People are not only renting longer, but in some cases they prefer renting to buying a home. Developers are responding to this demand by building more units, which is holding down rents in some places. But supply continues to be a concern, especially at the lower end of the market, where high occupancy rates are pushing up rents.
The challenge when trying to discover how the rental market is faring is that the data can be contradictory. That’s because it depends on how each source gathers its numbers. Some restrict their data to large buildings. Others limit it to the listings on their site. Renters of single-family homes are usually excluded. As a result, the data can be confusing.
But while the numbers may not agree, the insights they offer can be useful. Below is a snapshot of what rental experts are predicting for 2019:
RealPageA wave of new apartments has held down rent price growth in the D.C. region, according to RealPage, a tech company that provides software and analytics for the rental housing industry. Washington added around 11,000 units in 2018. Another 16,000 are expected to come online in 2019. The influx is well above historical norms of 7,000 to 8,000 units per year. But this cycle, which started in 2010, has brought an average of 10,000 to 12,000 new units per year.
National Apartment Association
The NAA predicts occupancy rates will continue to be around 94 to 95 percent in 2019, with rent growth averaging 2 to 3 percent. Concessions — breaks landlords offer to lure renters — are declining.
Paula Munger, NAA director of research, expects healthy demand for apartments in 2019, even as developers continue to bring more buildings online.
“I don’t think we’re caught up,” she said. “There’s still a gap. … There is not enough [apartments] at all price points.”
Investment in D.C.-area apartment buildings is also strong. Sales of apartment buildings were up 27 percent from 2017, with the most transactions in Georgetown, Southeast Washington and Fairfax. See full post here…

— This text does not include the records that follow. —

/-! ## The parameters (R5) -/

theorem closedUnderOps_cfg (c : Config) : ClosedUnderOps (fun s => s.cfg = c) where
  setReg _ _ hs := hs
  setPc _ hs := hs
  setPsr _ hs := hs
  setSavedSsp _ hs := hs
  setSavedUsp _ hs := hs
  memRead hs hr := by
    obtain ⟨_, _, _, _, _, _, _, cfg, _⟩ := memRead_frame hr
    exact cfg.trans hs
  memWrite hs hw := by
    obtain ⟨_, _, _, _, _, _, _, cfg, _⟩ := memWrite_frame hw
    exact cfg.trans hs
  emit _ hs := hs
  afterService hs := hs
  startWaiting _ hs _ := hs
  stopWaiting hs := hs
  afterTurn hs := hs

/-- Settles O56: no operation writes the parameters, so no round does. -/
theorem stepKeepsTheParameters : Obligations.StepKeepsTheParameters := fun s t ht =>
  (closedUnderOps_cfg s.cfg).step rfl t ht

end Sys2Proof.Machine
end

section
/-! SUPPORT. Proofs about spec/10_state.md: the PSR as a word (R29), what a round is (R25), the state at the start of a
run (R40). -/

namespace Sys2Proof.Machine

variable {s u : State}

/-! ## The PSR as a word (R29) -/

/-- The mode a word loads is written back as the word's bit 15. -/
theorem mode_user_ofWord (w : Word) : decide ((Psr.ofWord w).mode = .user) = w.getLsbD 15 := by
  unfold Psr.ofWord
  cases w.getLsbD 15 <;> rfl

/-- Bits 15, 10 to 8 and 2 to 0 are kept, the others become 0 (D6, D24). -/
theorem Psr.toWord_ofWord (w : Word) : (Psr.ofWord w).toWord = w &&& 0x8707#16 := by
  unfold Psr.toWord
  rw [mode_user_ofWord]
  apply BitVec.eq_of_getLsbD_eq
  intro i hi
  simp only [Psr.ofWord, BitVec.getLsbD_append, BitVec.getLsbD_and]
  interval_cases i <;> simp

/-- Settles O10: the fields of a PSR are the defined bits of its word, and the other bits have no storage. -/
theorem psrWordKeepsTheDefinedBits : Obligations.PsrWordKeepsTheDefinedBits :=
  ⟨Psr.ofWord_toWord, Psr.toWord_ofWord⟩

/-- The undefined bits of the PSR read as 0 (R29): its word is a word with the other bits masked off. -/
theorem Psr.toWord_undefined_bits (p : Psr) : p.toWord &&& 0x78F8#16 = 0#16 := by
  have masked : p.toWord = p.toWord &&& 0x8707#16 := by
    simpa using Psr.toWord_ofWord p.toWord
  rw [masked, BitVec.and_assoc]
  exact BitVec.and_zero

/-! ## The round (R25) -/

/-- A round in which an interrupt is accepted is its initiation, with the PC of the instruction not yet fetched. -/
theorem step_of_accepted {src : IntSource} (running : s.clockEnabled = true) (free : s.waiting = none)
    (accepted : s.afterTurn.accepted s.turn.pick = some src) :
    step s = initiate src.vec s.pc (some src.prio) s.afterTurn := by
  simp only [step, openRound, running, free, accepted, if_true]
  rfl

/-- A round in which none is accepted runs one instruction. -/
theorem step_of_not_accepted (running : s.clockEnabled = true) (free : s.waiting = none)
    (none_accepted : s.afterTurn.accepted s.turn.pick = none) : step s = runInstruction s.afterTurn := by
  simp only [step, openRound, running, free, none_accepted, if_true]

/-- The fetch of a word that decodes: the instruction, the PC advanced over it. -/
theorem fetch_of_decode {w : Word} {i : Instr} (read : memRead s.pc s = .ok (w, u)) (decoded : decode w = .ok i) :
    fetch s = .ok (i, u.setPc (s.pc + 1#16)) := by
  simp only [fetch, read, decoded]
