-- ==== Sys2Proof/Machine/Step.lean ====
section
/-!
DEFINITION. One step of the machine (60_exceptions.md R332).
-/
namespace Sys2Proof.Machine

/-- One step: the boundary with the environment's events, then an interrupt entry, or a misaligned fetch, or an invalid
opcode, or one instruction. -/
def step (s : State) : Host.Outcome State Fault Refusal := s.boundary.dispatch exec

/-- `s` with the instruction whose bits are `w` (numbered as `spec/opcode_table.json` numbers them) stored where the next
step fetches: at pc. Nothing else changes. -/
def State.withFetchWord (s : State) (nbits w : Nat) : State := s.placeAtPc nbits w

end Sys2Proof.Machine
end

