-- ==== Sys2Proof/Safety.lean ====
section
/-!
DEFINITION. The terms the statements use: what a step keeps and what it writes, what an exception entry leaves, the
invariant of memory, a machine that cannot double-fault, the end of a run, what each instruction may write.
-/
namespace Sys2Proof

/-- The registers an instruction's rule writes by name or implicitly (the RTL of the files 40 to 44, R22, R23, R26). -/
def Instr.destinations : Instr → List Reg
  | .add rd _ | .addi rd _ | .addc rd _ | .sub rd _ | .subi rd _ | .subb rd _ | .div rd _ | .mod rd _ | .neg rd => [rd]
  | .cmp _ _ | .cmpi _ _ | .test _ _ | .bit _ _ => []
  | .mul rd rs => [rd, rs]
  | .and rd _ | .or rd _ | .not rd | .xor rd _ | .setbit rd _ | .clrbit rd _ | .cplbit rd _ => [rd]
  | .shra rd _ | .shla rd _ | .shr rd _ | .shl rd _ | .ror rd _ | .rol rd _ | .rorc rd _ | .rolc rd _ => [rd]
  | .ldo rd _ _ | .ldr rd _ _ | .ldb rd _ | .ldp rd _ | .movrr rd _ | .movra rd _ | .movru rd | .movl rd _ | .movh rd _ => [rd]
  | .sto _ _ _ | .str _ _ _ | .stb _ _ | .stp _ _ | .movar _ _ | .movur _ => []
  | .swapr rd rs => [rd, rs, .temp]
  | .swapm rd _ => [rd, .temp]
  | .push _ | .call _ | .cr _ | .ret => [.sp]
  | .pop rd => [rd, .sp]
  | .callf _ | .crf _ => [.rl]
  | .jz _ | .jnz _ | .jn _ | .jnn _ | .jp _ | .jnp _ | .jc _ | .jnc _ => []
  | .jv _ | .jnv _ | .ja _ | .jna _ | .jlt _ | .jle _ | .jgt _ | .jge _ => []
  | .jmp _ | .jmpr _ | .retf | .nop => []
  | .swe _ | .rfe => [.temp, .sp, .re]

end Sys2Proof

namespace Sys2Proof.Machine

/-- The flags an instruction writes as result flags: the table of R39. -/
def resultFlags : Instr → List ReField
  | .add _ _ | .addi _ _ | .addc _ _ | .sub _ _ | .subi _ _ | .subb _ _ | .cmp _ _ | .cmpi _ _ => [.z, .n, .c, .v]
  | .mul _ _ | .div _ _ | .mod _ _ | .neg _ | .shla _ _ => [.z, .n, .c, .v]
  | .shra _ _ | .shr _ _ | .shl _ _ | .ror _ _ | .rol _ _ | .rorc _ _ | .rolc _ _ => [.z, .n, .c]
  | .and _ _ | .or _ _ | .not _ | .xor _ _ | .test _ _ | .setbit _ _ | .clrbit _ _ | .cplbit _ _ => [.z, .n]
  | .bit _ _ => [.z]
  | .ldo _ _ _ | .ldr _ _ _ | .sto _ _ _ | .str _ _ _ | .ldb _ _ | .stb _ _ | .ldp _ _ | .stp _ _ => []
  | .movrr _ _ | .movar _ _ | .movra _ _ | .movru _ | .movur _ | .swapr _ _ | .swapm _ _ | .push _ | .pop _ => []
  | .movl _ _ | .movh _ _ => []
  | .jz _ | .jnz _ | .jn _ | .jnn _ | .jp _ | .jnp _ | .jc _ | .jnc _ => []
  | .jv _ | .jnv _ | .ja _ | .jna _ | .jlt _ | .jle _ | .jgt _ | .jge _ => []
  | .jmp _ | .call _ | .callf _ | .jmpr _ | .cr _ | .crf _ | .ret | .retf | .swe _ | .rfe | .nop => []

/-- All sixteen bits of RE. -/
def allBits : List Nat := List.range 16

/-- `t` differs from `s` at most in: the register cells listed, the bits of RE listed, the bytes of memory listed, and
pc, and the counter of free values. Everything else reads as before: every other register cell (the auxiliary registers,
both stack pointers and RER among them), every other bit of RE, every other byte of memory, the interrupt latches, what
the environment and the DMA master will do, and the output pins. -/
structure Keeps (s t : State) (cells : List Phys) (bits : List Nat) (bytes : List Word) : Prop where
  cells : ∀ p, p ∉ cells → p ≠ .re → t.cell p = s.cell p
  bits : ∀ i, i < 16 → i ∉ bits → t.re.getLsbD i = s.re.getLsbD i
  bytes : ∀ a, a ∉ bytes → t.byteAt a = s.byteAt a
  pend : t.pend = s.pend
  env : t.env = s.env
  gaps : t.gaps = s.gaps
  intAck : t.intAck = s.intAck
  busGrant : t.busGrant = s.busGrant

/-- Rule R31 for an instruction that writes `v` to register `d` and assigns `flags`, and does nothing else. With `d` = RE,
RE takes exactly `v`; otherwise the cell that `d` names takes `v`, the listed flags their values, and every other bit of
RE keeps its own. -/
def Wrote (s t : State) (d : Reg) (v : Word) (flags : List (ReField × Bool)) : Prop :=
  if d = .re then t.re = v ∧ Keeps s t [] allBits []
  else t.cell (s.phys d) = v ∧ (∀ f ∈ flags, t.flag f.1 = f.2) ∧ Keeps s t [s.phys d] (flags.map fun f => f.1.index) []

/-- An instruction that assigns `flags` and does nothing else. -/
def Flagged (s t : State) (flags : List (ReField × Bool)) : Prop :=
  (∀ f ∈ flags, t.flag f.1 = f.2) ∧ Keeps s t [] (flags.map fun f => f.1.index) []

/-- The exact signed value `x` fits 16 bits (R34). -/
abbrev Fits16 (x : Int) : Prop := -32768 ≤ x ∧ x ≤ 32767

/-- What MUL Rd, Rs leaves for the exact signed product `p` (R139, D6; log 11). With different registers, neither of them RE,
Rd has the low 16 bits and Z, N, V describe them, and Rs and C have values nothing is said of; with RE as Rd the register
that Rs names is the one of the RE just written. With the same register only what is kept is said. -/
structure Multiplied (s t : State) (rd rs : Reg) (p : Int) : Prop where
  plain : rd ≠ rs → rd ≠ .re → rs ≠ .re →
    t.cell (s.phys rd) = BitVec.ofInt 16 p ∧ t.flag .z = (BitVec.ofInt 16 p == 0) ∧
    t.flag .n = (BitVec.ofInt 16 p).msb ∧ t.flag .v = decide (¬ Fits16 p) ∧
    Keeps s t [s.phys rd, s.phys rs] [0, 1, 2, 3] []
  rdRe : rd ≠ rs → rd = .re →
    t.re = BitVec.ofInt 16 p ∧ Keeps s t [Reg.phys ((BitVec.ofInt 16 p).getLsbD 13) rs] allBits []
  rsRe : rd ≠ rs → rs = .re → t.cell (s.phys rd) = BitVec.ofInt 16 p ∧ Keeps s t [s.phys rd] allBits []
  same : rd = rs → rd ≠ .re → Keeps s t [s.phys rd] [0, 1, 2, 3] []
  sameRe : rd = rs → rd = .re → Keeps s t [] allBits []

/-- `t` is `s` after the entry of exception `e` with the return address `ret` (R330): TEMP holds the old RE, RE is 0000H,
the system stack holds the old RE at the new SSP and the return address above it, and pc is the word at BTE plus the
exception's offset, read after the frame is written. -/
structure Entered (s t : State) (e : Exc) (ret : Word) : Prop where
  temp : t.temp = s.re
  re : t.re = 0x0000
  rer : t.rer = ret
  ssp : t.ssp = s.ssp - 4
  savedRe : t.wordAt t.ssp = s.re
  savedPc : t.wordAt (t.ssp + 2) = ret
  handler : t.pc = t.wordAt (s.bte + e.offset)
  keeps : Keeps s t [.temp, .rer, .ssp] allBits [s.ssp - 4, s.ssp - 3, s.ssp - 2, s.ssp - 1]

/-- The memory is in its canonical form. -/
def State.canonical (s : State) : Bool := s.mem.wf

/-- Neither word of an entry's frame nor the table entry is misaligned: no entry from here is a double fault (R338). -/
def State.entrySafe (s : State) : Bool := isEven s.ssp && isEven s.bte

/-- `r` is the taking of exception `e` from `u` with the return address `ret`: with SSP and BTE of `u` even the entry (R330),
with either odd the double fault (R338). -/
structure Takes (r : Result) (u : State) (e : Exc) (ret : Word) : Prop where
  enters : r = u.enter e ret
  even : u.entrySafe = true → ∃ t, r = .next t ∧ Entered u t e ret
  odd : u.entrySafe = false → r = .fault .doubleFault

/-- END_OF_RUN, a named parameter (R6, R13; R353, D32; log 35): the instruction at pc is a jump to itself and no enabled
interrupt is pending. -/
def State.endOfRun (s : State) : Bool :=
  isEven s.pc && decide (s.fetched.toOption = some (.jmp (-1))) && s.readyInt.isNone

end Sys2Proof.Machine
end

The more important data to look at is the fact that people right now are not only renting longer but now prefer renting than buying a new home. Also according to these experts, the rental occupancy rates will still be at a very high level at 94 to 95 %, with rent growth at around 2 to 3 percent on average. This is actually an awesome feat and very good news for landlords and real estate investors who are into property rentals.

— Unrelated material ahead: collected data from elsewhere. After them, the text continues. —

-- ==== Sys2Proof/Laws/Assembler.lean ====
section
/-!
SUPPORT. What the assembler's rounds reach (49_assembler.md R299 to R308): the symbols are a fixed point of `collect`, and
`lengthen` ends with lengths that no constant asks to be longer.
-/
namespace Sys2Proof.Machine.Asm

/-- One symbol table knows no less than another: the same names in the same order, and every value that is known unchanged. -/
def Grows (a b : Symbols) : Prop := List.Forall₂ (fun p q => p.1 = q.1 ∧ (p.2 = none ∨ p.2 = q.2)) a b

/-- Every symbol that has a value in the first table has it in the second. -/
def Known (a b : Symbols) : Prop := ∀ name v, a.value name = some v → b.value name = some v

/-- The number of symbols without a value. -/
def unknowns (a : Symbols) : Nat := (a.filter fun p => p.2.isNone).length

theorem Grows.known {a b : Symbols} (h : Grows a b) : Known a b := by
  intro name v
  induction h with
  | nil => exact id
  | @cons p q ps qs hp _ ih =>
    obtain ⟨n, x⟩ := p
    obtain ⟨m, y⟩ := q
    obtain ⟨rfl, hx⟩ := hp
    simp only [Symbols.value, List.lookup] at ih ⊢
    cases name == n with
    | true => rcases hx with rfl | rfl <;> simp
    | false => exact ih

theorem Grows.unknowns_lt {a b : Symbols} (h : Grows a b) : a = b ∨ unknowns b < unknowns a := by
  induction h with
  | nil => exact .inl rfl
  | @cons p q ps qs hp _ ih =>
    obtain ⟨n, x⟩ := p
    obtain ⟨m, y⟩ := q
    obtain ⟨rfl, hx⟩ := hp
    rcases ih with rfl | ih <;> rcases hx with rfl | rfl
    · cases y <;> simp [unknowns]
    · exact .inl rfl
    · cases y <;> simp_all [unknowns]; omega
    · cases x <;> simp_all [unknowns]

theorem value_mono {a b : Symbols} (h : Known a b) (c : Const) {v : Int} (hv : c.value a = some v) : c.value b = some v := by
  cases c with
  | num => exact hv
  | sym name => exact h _ _ hv

/-- A value that is not known, or one that stays. -/
def Stays {α : Type} (x y : Option α) : Prop := x = none ∨ x = y

theorem Stays.map {α β : Type} {x y : Option α} (f : α → β) (h : Stays x y) : Stays (x.map f) (y.map f) := by
  rcases h with rfl | rfl <;> simp [Stays]

theorem value_stays {a b : Symbols} (h : Known a b) (c : Const) : Stays (c.value a) (c.value b) := by
  cases hv : c.value a with
  | none => exact .inl rfl
  | some v => exact .inr (value_mono h c hv).symm

theorem counterAfter_stays {a b : Symbols} (h : Known a b) (two : Bool) {x y : Option Word} (hx : Stays x y) (l : Line) :
    Stays (l.counterAfter a two x) (l.counterAfter b two y) := by
  cases l with
  | place c => exact (value_stays h c).map _
  | equ => exact hx
  | table _ n =>
    rcases hx with rfl | rfl
    · exact .inl rfl
    · cases x with
      | none => exact .inl rfl
      | some w => exact (value_stays h n).map _
  | instr | word | string => exact hx.map _

theorem defines_grows {a b : Symbols} (h : Known a b) {x y : Option Word} (hx : Stays x y) (l : Line) :
    Grows (l.defines a x) (l.defines b y) := by
  have one (name : List Char) {u v : Option Int} (huv : Stays u v) : Grows [(name, u)] [(name, v)] := .cons ⟨rfl, huv⟩ .nil
  cases l with
  | place => exact .nil
  | equ name c => exact one name (value_stays h c)
  | instr l | word l | string l | table l =>
    cases l with
    | none => exact .nil
    | some name => exact one name (hx.map _)

theorem collect_grows {a b : Symbols} (h : Known a b) (ls : Sized) {x y : Option Word} (hx : Stays x y) :
    Grows (collect a x ls) (collect b y ls) := by
  induction ls generalizing x y with
  | nil => exact .nil
  | cons l ls ih => exact List.rel_append (defines_grows h hx l.1) (ih (counterAfter_stays h l.2 hx l.1))

theorem unknowns_collect_le (a : Symbols) (x : Option Word) (ls : Sized) : unknowns (collect a x ls) ≤ ls.length := by
  refine (List.length_filter_le _ _).trans ?_
  induction ls generalizing x with
  | nil => exact Nat.le_refl 0
  | cons l ls ih =>
    have hd : (l.1.defines a x).length ≤ 1 := by
      unfold Line.defines
      split <;> simp
    have := ih (l.1.counterAfter a l.2 x)
    simp only [collect, List.length_append, List.length_cons]
    omega

theorem collect_resolve (ls : Sized) (n : Nat) (sym : Symbols) (h : Grows sym (collect sym (some counterAtStart) ls))
    (hn : unknowns sym ≤ n) :
    collect (resolve ls n sym) (some counterAtStart) ls = resolve ls n sym := by
  induction n generalizing sym with
  | zero => exact (h.unknowns_lt.resolve_right (by omega)).symm
  | succ n ih =>
    unfold resolve
    by_cases e : collect sym (some counterAtStart) ls = sym
    · simp only [e, if_true]
    · simp only [e, if_false]
      exact ih _ (collect_grows h.known ls (.inr rfl)) (by have := h.unknowns_lt.resolve_left (Ne.symm e); omega)

/-- The symbols agree with the lines that define them: no further round would change one (R299, R301). -/
theorem collect_symbols (ls : Sized) : collect (symbols ls) (some counterAtStart) ls = symbols ls := by
  unfold symbols resolve
  by_cases e : collect [] (some counterAtStart) ls = []
  · simp only [e, if_true]
  · simp only [e, if_false]
    exact collect_resolve ls _ _ (collect_grows (fun _ _ h => by simp [Symbols.value] at h) ls (.inr rfl))
      (unknowns_collect_le _ _ _)

/-- The number of lines with the short form. -/
def shorts (ls : Sized) : Nat := (ls.filter fun p => !p.2).length

theorem lengthen_round (f : Line → Bool) (ls : Sized) :
    (ls.map fun p => (p.1, p.2 || f p.1)) = ls ∨ shorts (ls.map fun p => (p.1, p.2 || f p.1)) < shorts ls := by
  induction ls with
  | nil => exact .inl rfl
  | cons p ps ih =>
    obtain ⟨l, two⟩ := p
    rcases ih with ih | ih <;> cases two <;> cases hf : f l <;> simp_all [shorts]; omega

/-- After `lengthen` no line of the short form asks for the long one (R308): its rounds are enough. -/
theorem lengthen_settled (n : Nat) (ls : Sized) (hn : shorts ls ≤ n) :
    ∀ p ∈ lengthen n ls, p.1.asksTwo (symbols (lengthen n ls)) = true → p.2 = true := by
  have fixed (ls : Sized) (h : (ls.map fun p => (p.1, p.2 || p.1.asksTwo (symbols ls))) = ls) :
      ∀ p ∈ ls, p.1.asksTwo (symbols ls) = true → p.2 = true := by
    intro p hp ha
    have h' : ∀ q ∈ ls, (q.1, q.2 || q.1.asksTwo (symbols ls)) = q := by
      simpa using List.map_inj_left.mp (h.trans (List.map_id ls).symm)
    simpa [ha] using (congrArg Prod.snd (h' p hp)).symm
  induction n generalizing ls with
  | zero => exact fixed ls ((lengthen_round _ ls).resolve_right (by omega))
  | succ n ih =>
    unfold lengthen
    by_cases e : (ls.map fun p => (p.1, p.2 || p.1.asksTwo (symbols ls))) = ls
    · simp only [e, if_true]
      exact fixed ls e
    · simp only [e, if_false]
      exact ih _ (by have := (lengthen_round (fun l => l.asksTwo (symbols ls)) ls).resolve_left e; omega)

/-- Lengths that the lines may have, one each. -/
def Lengths (ls : List Line) (sized : Sized) : Prop := List.Forall₂ (fun l p => p.1 = l ∧ p.2 ∈ l.lengths) ls sized

theorem search_complete {ls : List Line} {done rest : Sized} (h : Lengths ls rest) (hi : (image (done ++ rest)).isSome) :
    (search ls done).isSome := by
  induction h generalizing done with
  | nil => simpa [search] using hi
  | @cons l p ls rest hp _ ih =>
    obtain ⟨l', two⟩ := p
    obtain ⟨rfl, hm⟩ := hp
    simp only [search, List.findSome?_isSome_iff]
    exact ⟨two, hm, ih (by simpa using hi)⟩

theorem mem_lengths (l : Line) (sym : Symbols) : l.asksTwo sym ∈ l.lengths := by
  unfold Line.lengths
  split
  · cases Line.asksTwo sym _ <;> simp
  · rename_i h
    rw [List.mem_singleton]
    unfold Line.asksTwo
    split
    · rename_i k
      cases k with
      | num => rfl
      | sym => exact absurd rfl (h _ _ _)
    · rfl

theorem lengths_of_image {sized : Sized} (hi : (image sized).isSome) : Lengths (sized.map Prod.fst) sized := by
  have asked : ∀ p ∈ sized, p.2 = p.1.asksTwo (symbols sized) := by
    simp only [image] at hi
    split at hi
    · simp_all
    · simp at hi
  refine List.forall₂_map_left_iff.mpr (List.forall₂_same.mpr fun p hp => ⟨rfl, ?_⟩)
  exact asked p hp ▸ mem_lengths p.1 _

/-- A source is refused only where no choice of lengths gives an image (R301, R308). -/
theorem assemble_complete {sized : Sized} (hi : (image sized).isSome) : (assemble (sized.map Prod.fst)).isSome := by
  have := search_complete (done := []) (lengths_of_image hi) (by simpa using hi)
  unfold assemble
  cases image (lengthen _ _) <;> simp_all

theorem lengthen_lines (n : Nat) (ls : Sized) : (lengthen n ls).map Prod.fst = ls.map Prod.fst := by
  induction n generalizing ls with
  | zero => rfl
  | succ n ih =>
    simp only [lengthen]
    split
    · rfl
    · simp [ih, Function.comp_def]

theorem search_sound {ls : List Line} {done : Sized} {cells : List (Word × Byte)} (h : search ls done = some cells) :
    ∃ rest : Sized, rest.map Prod.fst = ls ∧ image (done ++ rest) = some cells := by
  induction ls generalizing done with
  | nil => exact ⟨[], rfl, by simpa [search] using h⟩
  | cons l ls ih =>
    obtain ⟨two, _, h⟩ := List.exists_of_findSome?_eq_some h
    obtain ⟨rest, hr, hi⟩ := ih h
    exact ⟨(l, two) :: rest, by simp [hr], by simpa using hi⟩

/-- What `assemble` answers is the image of its lines under some choice of lengths, each the one its constant asks for (R308). -/
theorem assemble_sound {ls : List Line} {cells : List (Word × Byte)} (h : assemble ls = some cells) :
    ∃ sized : Sized, sized.map Prod.fst = ls ∧ image sized = some cells := by
  unfold assemble at h
  cases hi : image (lengthen ls.length (ls.map fun l => (l, false))) with
  | none => exact search_sound (by simpa [hi] using h)
  | some c => exact ⟨_, by simp [lengthen_lines, Function.comp_def], hi.trans (by simpa [hi] using h)⟩

end Sys2Proof.Machine.Asm
end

On the other hand, in an article written by Shawn Knox in Global News, Regina is expecting to see modest housing gains for the year 2019. Learn more about this topic below.
Regina Expected to See Modest Housing Gains in 2019
A modest recovery in housing is expected to start in Regina for 2019 and 2020 according to a report from the Canada Mortgage and Housing Corporation (CMHC).

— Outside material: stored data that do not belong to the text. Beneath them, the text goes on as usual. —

/-! ### What a name stands for after a write -/

/-- A write to a cell other than RE does not change what a name stands for (R27). -/
theorem State.phys_setCell (s : State) {p : Phys} (v : Word) (h : p ≠ .re) (r : Reg) : (s.setCell p v).phys r = s.phys r :=
  State.phys_congr (State.re_setCell_ne s v h) r

/-- A write to a register other than RE does not change what a name stands for (R27). -/
theorem State.phys_wr (s : State) (d : Reg) (v : Word) (f : FlagUpd) (hd : d ≠ .re) (r : Reg) : (s.wr d v f).phys r = s.phys r := by
  have : (s.wr d v f).flag .np = s.flag .np := by
    simp only [State.flag, State.re_wr, if_neg hd, ReField.index]
    rw [FlagUpd.getLsbD_apply _ _ _ (by decide)]; simp
  simp [State.phys, this]

/-- A name stands for TEMP only if it is TEMP. -/
theorem State.phys_eq_temp (s : State) (r : Reg) : s.phys r = .temp ↔ r = .temp := by
  cases r <;> simp [State.phys, Reg.phys]
  split <;> simp

/-- A write without flags to a register other than RE (R31). -/
theorem State.wr_nothing_ne (s : State) (d : Reg) (v : Word) (h : d ≠ .re) : s.wr d v .nothing = s.setCell (s.phys d) v := by
  rw [State.wr_ne _ _ _ h, FlagUpd.apply_nothing]
  apply State.ext_cells
  · intro p
    have hp := s.phys_ne_re h
    simp only [State.cell_setCell]
    by_cases hpr : p = .re
    · subst hpr; simp [hp.symm, State.re_eq_cell]
    · simp [hpr]
  all_goals simp

/-- A word of memory after pc moved. -/
theorem State.wordAt_advance (s : State) (a : Word) : s.advance.wordAt a = s.wordAt a := rfl

/-- A word of memory after a register write. -/
theorem State.wordAt_setCell (s : State) (p : Phys) (v a : Word) : (s.setCell p v).wordAt a = s.wordAt a :=
  State.wordAt_congr (by simp) a

/-- A word of memory after pc moved. -/
theorem State.wordAt_setPc (s : State) (v a : Word) : (s.setPc v).wordAt a = s.wordAt a := rfl

/-- A word of memory after a register write with flags. -/
theorem State.wordAt_wr (s : State) (d : Reg) (v : Word) (f : FlagUpd) (a : Word) : (s.wr d v f).wordAt a = s.wordAt a :=
  State.wordAt_congr (by simp) a

/-- `wr` to a listed register other than RE, with listed flags. -/
theorem Keeps.wr {s t : State} {cells bits bytes} (h : Keeps s t cells bits bytes) (d : Reg) (v : Word) (f : FlagUpd)
    (hd : d ≠ .re) (hc : t.phys d ∈ cells) (hf : ∀ j ∈ f.list.map (fun p => p.1.index), j ∈ bits) :
    Keeps s (t.wr d v f) cells bits bytes := by
  have hp := t.phys_ne_re hd
  rw [State.wr, if_neg hd]
  exact (h.setCell v hc hp).setFlags f hf

/-! ### The endings -/

/-- A sum or difference without the trap (R131 to R136, R143). -/
theorem State.finishAlu_next (s : State) (rd : Reg) (x : Alu) (h : s.flag .tv = false ∨ x.v = false) :
    ∃ t, s.finishAlu rd x = .next t ∧ t.pc = s.pc + 2 ∧ Wrote s t rd x.r [(.z, x.r == 0), (.n, x.r.msb), (.c, x.c), (.v, x.v)] := by
  refine ⟨_, State.trapV_next s _ h, ?_, ?_⟩
  · simp [State.eis]
  · rw [← FlagUpd.list_flagsZNCV]; exact (State.wrote_wr ..).advance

The report says it’s expecting a significant decline in Regina’s housing market for 2018, saying weak employment growth and higher mortgage rates have combined to reduce consumer buying power, which has moderated demand for new housing units this year.
The report expects to see a modest recovery in residential construction for 2019, based on expected gains in employment and higher oil prices.
Housing prices in Regina are expected to further decline in 2018, but in 2019 and 2020 they are expected to get modest gains.
The rental market in Regina is expected to see declines throughout the forecasted period, but remain higher than historical norms. Learn more here…
Experts believe that the entire housing market in the US and Canada are expected to decline further in 2018, but in the next years, they are expected to bounce back a bit and get modest gains. The entire rental market is also expected declines throughout the forecasted period, but still higher than the historical data.
Caroline Basile of Housing Wire also published an article about Capital Economics’ forecast of rental growth’s modest declines in the next couple of months. Read the entire story below.
Capital Economics: Rental Growth May See Modest Declines
Latest report says rental growth will fall back as earnings cool down
The latest housing outlook report from Capital Economics shows that as GDP growth cools, so will rental growth.
Economists at the firm say it expects that the gradual loosening in market conditions mean rental growth is set to cool off.
“From 3.5% y/y today, rental growth on the CPI [Consumer Price Index] measure will drop to 3.2% by early 2020, where it will remain for the next year or so,” Capital Economics writes. “Our profile for rental and house price growth implies that gross rental yields will rise slowly over the next three years, from 6% today to around 6.3% by the middle of 2021.”
Economists at the firm explained that the “pronounced slowdown in global economic growth” is now affecting exports and when paired with the fading fiscal stimulus and the lagged impact of past monetary tightening, that means growth will ease.
“We expect GDP growth to slow from 2.9% to 2% this year and only 1.4% in 2020, before cuts to interest rates help growth recover to 2% in 2021,” the report states.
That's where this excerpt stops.